■ THE INPUT
/-- Conversion and records (R90, R97, R104, R105): a conversion ends with the reference code shown and the records of the bank in wait,
0xFFF for every sample whose cell was written while the comparator was active; a record starts when the head entry of the completion
stage is not complete, and, with a complete one at the head, once it has waited REC_WAIT: its words go through the push port, one per 8 cu,
and its bank is free with the end of its last push. The codes come as operands, and of a wrong number or of another shape they fault, for
no hardware gives them (log entry 134); GAIN_MODE is read at the end of the conversion (log entry 143), and the record that is pushed is
the oldest in wait, its words at the instants that follow (log entry 78). -/
def Obligations.RecordEffect : Prop :=
  ∀ (s : State), s.working = true →
    (∀ (f : DieNo) (c : ChanNo) (b : Fin 4) hg lg ref x, s.diePowered f = true →
      (s.chan (gchan f c)).banks.getD b none = some x → x.phase = .convert → hg.length = x.win → lg.length = x.win →
      emptyOk x.idle hg = true → emptyOk x.idle lg = true →
      x.at_ + 16 + convTime ((ref :: hg ++ lg).map ringCode) ≤ s.frc →
      ∃ t, exec (.conversionEnd f c b hg lg ref) s = .next t ∧
        (t.chan (gchan f c)).banks.getD b none = some { x with phase := .converted } ∧
        t.get .RNGD_RAMP_RAMP_REF f = ringCode ref ∧
        ∃ r ∈ (t.quad (gchan f c / 64)).recs, r.chan = c.val ∧ r.bank = b.val ∧ r.at_ = s.frc ∧ r.waited = false ∧
          r.words = recordsOf (s.get .RNGD_CTRL_GAIN_MODE f) c b x (decide (ringCode ref < 0x7C0) || decide (0x840 < ringCode ref))
            ((overCodes x.satH hg).drop x.first) ((overCodes x.satL lg).drop x.first)) ∧
    (∀ (f : DieNo) (c : ChanNo) (b : Fin 4) hg lg ref x, (s.chan (gchan f c)).banks.getD b none = some x →
      hg.length ≠ x.win ∨ lg.length ≠ x.win ∨ emptyOk x.idle hg = false ∨ emptyOk x.idle lg = false →
      exec (.conversionEnd f c b hg lg ref) s = .fault .illFormed) ∧
    (∀ (n : LaneNo) r rs, s.diePowered (n.val / 4) = true → (s.quad n).recs = r :: rs → s.portFree n = true →
      s.headComplete n = none ∨ r.waited = true ∨ r.at_ + s.recWait (n.val / 4) ≤ s.frc →
      ∃ t, exec (.recordPush n) s = .next t ∧ (t.quad n).recs = rs ∧ (t.quad n).port = s.frc + 8 * r.words.length ∧
        (t.quad n).inq = (s.quad n).inq ++ landings s.frc (s.dieCount (n.val / 4)) 0 0 r.words ∧
        (∀ x, r.bank < 4 → (s.chan (256 * (n.val / 4) + r.chan)).banks.getD r.bank none = some x →
          (s.chan (256 * (n.val / 4) + r.chan)).banks.length = 4 →
          (t.chan (256 * (n.val / 4) + r.chan)).banks.getD r.bank none = some { x with phase := .pushed (s.frc + 8 * r.words.length) })) ∧
    (∀ (n : LaneNo) r rs x, s.diePowered (n.val / 4) = true → (s.quad n).recs = r :: rs → s.headComplete n = some x →
      r.waited = false → s.frc < r.at_ + s.recWait (n.val / 4) → exec (.recordPush n) s = .next s) ∧
    (∀ (n : LaneNo) r rs, s.diePowered (n.val / 4) = true → (s.quad n).recs = r :: rs →
      r.at_ + s.recWait (n.val / 4) ≤ s.frc →
      ∃ t, exec (.recWaitExpire n) s = .next t ∧ (t.quad n).recs = { r with waited := true } :: rs)

/-! ### Strop (13) -/

/-- The chain (R330, R332 to R334): a CIC1 output enters the FIR line; a level that is emitted is shown, ends SETTLING and, when
it is neither stale nor suppressed, counts as fresh; a reset is requested by SYNC, by a write of PRESET, by EN from 0 to 1 and by SYNC_ALL,
and is applied at r0. A level is formed under the preset taken at the last r0 (log entry 21), every write of STP_CTRL requests a reset (log
entry 20), and an output of the modulator brings its 100 bits (log entry 80). -/
def Obligations.StropChainEffect : Prop :=
  ∀ (s : State) (f : DieNo), s.working = true → s.diePowered f = true →
    (∀ c bits, s.dieCount f % 25600 = 0 → (s.chan (gchan f c)).strop.r0 ≠ some (s.dieCount f) →
      (s.chan (gchan f c)).strop.cicAt ≠ some (s.dieCount f) →
      ∃ t, exec (.cic1Output f c bits) s = .next t ∧
        let p := (s.chan (gchan f c)).strop
        let q := (t.chan (gchan f c)).strop
        q.ints = cicBits bits p.ints ∧ q.line = ((combStep (cicBits bits p.ints).2.2 p.combs).1 :: p.line).take 32 ∧
          q.cicAt = some (s.dieCount f)) ∧
    (∀ c, s.flag .STP_CTRL_EN (gchan f c) = true → s.dieCount f % presetPeriod (s.chan (gchan f c)).strop.preset = 0 →
      s.levelValid (gchan f c) (s.dieCount f) = true → (s.die f).firAt = some (s.dieCount f) →
      (s.chan (gchan f c)).strop.levelAt ≠ some (s.dieCount f) →
      ∃ t, exec (.levelEmit f c) s = .next t ∧ t.get .STP_LEVEL_SETTLING (gchan f c) = 0 ∧
        t.get .STP_LEVEL_LEVEL (gchan f c) =
          (if (s.chan (gchan f c)).strop.preset = 0 then (s.chan (gchan f c)).strop.fir else (s.chan (gchan f c)).strop.out2) % 2 ^ 24 ∧
        (s.stropOff (gchan f c) = false → (s.chan (gchan f c)).strop.req = none →
          (t.chan (gchan f c)).strop.freshAt = some s.frc)) ∧
    (∀ c data, Fld.STP_CTRL_SYNC.on data = true →
      ∃ t, exec (.stpSync f c data) s = .next t ∧
        (t.chan (gchan f c)).strop.req = some ((s.chan (gchan f c)).strop.req.getD s.frc)) ∧
    (∀ c data,
      ∃ t, exec (.stpPresetWrite f c data) s = .next t ∧ t.get .STP_CTRL_PRESET (gchan f c) = Fld.STP_CTRL_PRESET.of data ∧
        (t.chan (gchan f c)).strop.req = some ((s.chan (gchan f c)).strop.req.getD s.frc)) ∧
    (∀ c data, Fld.STP_CTRL_EN.on data = true → s.flag .STP_CTRL_EN (gchan f c) = false →
      ∃ t, exec (.stpEnable f c data) s = .next t ∧ t.get .STP_CTRL_EN (gchan f c) = 1 ∧
        (t.chan (gchan f c)).strop.req = some ((s.chan (gchan f c)).strop.req.getD s.frc)) ∧
    (∀ data, Fld.STPD_CTRL_SYNC_ALL.on data = true →
      ∃ t, exec (.syncAll f data) s = .next t ∧ ∀ c : ChanNo, (t.chan (gchan f c)).strop.req.isSome = true) ∧
    (∀ c, s.resetDue (gchan f c) = true →
      ∃ t, exec (.stropResetApply f c) s = .next t ∧ (t.chan (gchan f c)).strop.r0 = some (s.dieCount f) ∧
        (t.chan (gchan f c)).strop.req = none ∧ (t.chan (gchan f c)).strop.levelAt = none ∧
        t.get .STP_LEVEL_SETTLING (gchan f c) = 1 ∧ Bumped s t .STP_CNT_RESETS (gchan f c))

■ WORK TO BE COMPLETED
For the records given here, say how many lines hold the string "headComplete", with no further words.

■ RESPONSE TO THIS TASK
2